INSTRUCTIONS TO FOLLOW — For the entries that follow, restate word for word the line containing "07, R138 to", the line containing "let s := drainReport", and every line that lies between them.

PROVIDED MATERIAL —
────────────────────
-- ==== Sys2Proof/Machine/Outputs.lean ====
section
/-! DEFINITION. The commands of the Click Generator and of the Video Overlay Unit (03, R53, R58, R65, R66; 07, R138 to
R154). -/

namespace Sys2Proof.Machine

open Sys2Proof

/-! ## Click Generator -/

/-- An accepted CHANNEL SET on one channel: FORCED_OFF removes the bursts not started (R65). -/
def writeChannel (x : ChannelSettings) (o : Override) (c : Channel) : Channel :=
  { c with settings := x, override := o, bursts := if o = .forcedOff then [] else c.bursts }

/-- CHANNEL SET (R65, R87). -/
def reqChannelSet (channel : Nat) (f : RawChannelSet) (s : State) : State × Answer :=
  match readChannel channel with
  | none => (s, refuse (if s.storing ∧ RawChannelSet.selectsStored f then .busy else .range))
  | some i =>
    let c := s.channel i
    if s.storing ∧ RawChannelSet.selectsStored f then (s, { status := .busy, body := channelItems i s })
    else match readChannelSet f c.settings c.override with
      | none => (s, { status := .range, body := channelItems i s })
      | some (x, o) =>
        let s := drainReport (s.setChannel i (writeChannel x o))
        (s, okWith (channelItems i s))

/-- CHANNEL GET (R66). -/
def reqChannelGet (channel : Nat) (s : State) : State × Answer :=
  (s, match readChannel channel with
    | none => refuse .range
    | some i => okWith (channelItems i s))

/-! ## Video Overlay Unit -/

/-- VIDEO SET (R153, R87). -/
def reqVideoSet (f : RawVideoSet) (s : State) : State × Answer :=
  if s.storing ∧ RawVideoSet.selects f then (s, { status := .busy, body := videoItems s.video.settings })
  else match readVideoSet f s.video.settings with
    | none => (s, { status := .range, body := videoItems s.video.settings })
    | some x =>
      let done := s.setVideo fun v => { v with settings := x }
      (if x.rate = s.video.settings.rate then done else applyRateSetting done, okWith (videoItems x))

/-- VIDEO GET (R154). -/
def reqVideoGet (s : State) : State × Answer := (s, okWith (videoGetItems s))

/-! ## The commands -/

def execChannelSet (t channel : Nat) (f : RawChannelSet) (s : State) : Host.Outcome State Fault Refusal :=
  request t false (reqChannelSet channel f) s

def execChannelGet (t channel : Nat) (s : State) : Host.Outcome State Fault Refusal :=
  request t false (reqChannelGet channel) s

def execBurstStart (i : Fin 16) (s : State) : Host.Outcome State Fault Refusal :=
  selfTimed (burstStartDue i) (burstStarts i) s

def execBurstEnd (i : Fin 16) (s : State) : Host.Outcome State Fault Refusal := selfTimed (burstEndDue i) (burstEnds i) s

def execVideoSet (t : Nat) (f : RawVideoSet) (s : State) : Host.Outcome State Fault Refusal :=
  request t false (reqVideoSet f) s

def execVideoGet (t : Nat) (s : State) : Host.Outcome State Fault Refusal := request t false reqVideoGet s

/-- A line sync, `sub` reference periods after show time `t`; none is taken during the power-on load (R138, R140). -/
def execLineSync (t sub : Nat) (fieldStart : Bool) (s : State) : Host.Outcome State Fault Refusal :=
  event t (unlessLoading (takeSync (t * Config.refPerMicro + sub) fieldStart)) s

def execSyncLossTimeout (s : State) : Host.Outcome State Fault Refusal := selfTimed syncLossDue loseSync s

def execGeneratorFieldStart (s : State) : Host.Outcome State Fault Refusal := selfTimed generatorDue generatorField s

def execMissedInputField (s : State) : Host.Outcome State Fault Refusal := selfTimed missedFieldDue missField s

end Sys2Proof.Machine
end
────────────────────
FINISHED EXERCISE —
/-! DEFINITION. The commands of the Click Generator and of the Video Overlay Unit (03, R53, R58, R65, R66; 07, R138 to
R154). -/

namespace Sys2Proof.Machine

open Sys2Proof

/-! ## Click Generator -/

/-- An accepted CHANNEL SET on one channel: FORCED_OFF removes the bursts not started (R65). -/
def writeChannel (x : ChannelSettings) (o : Override) (c : Channel) : Channel :=
  { c with settings := x, override := o, bursts := if o = .forcedOff then [] else c.bursts }

/-- CHANNEL SET (R65, R87). -/
def reqChannelSet (channel : Nat) (f : RawChannelSet) (s : State) : State × Answer :=
  match readChannel channel with
  | none => (s, refuse (if s.storing ∧ RawChannelSet.selectsStored f then .busy else .range))
  | some i =>
    let c := s.channel i
    if s.storing ∧ RawChannelSet.selectsStored f then (s, { status := .busy, body := channelItems i s })
    else match readChannelSet f c.settings c.override with
      | none => (s, { status := .range, body := channelItems i s })
      | some (x, o) =>
        let s := drainReport (s.setChannel i (writeChannel x o))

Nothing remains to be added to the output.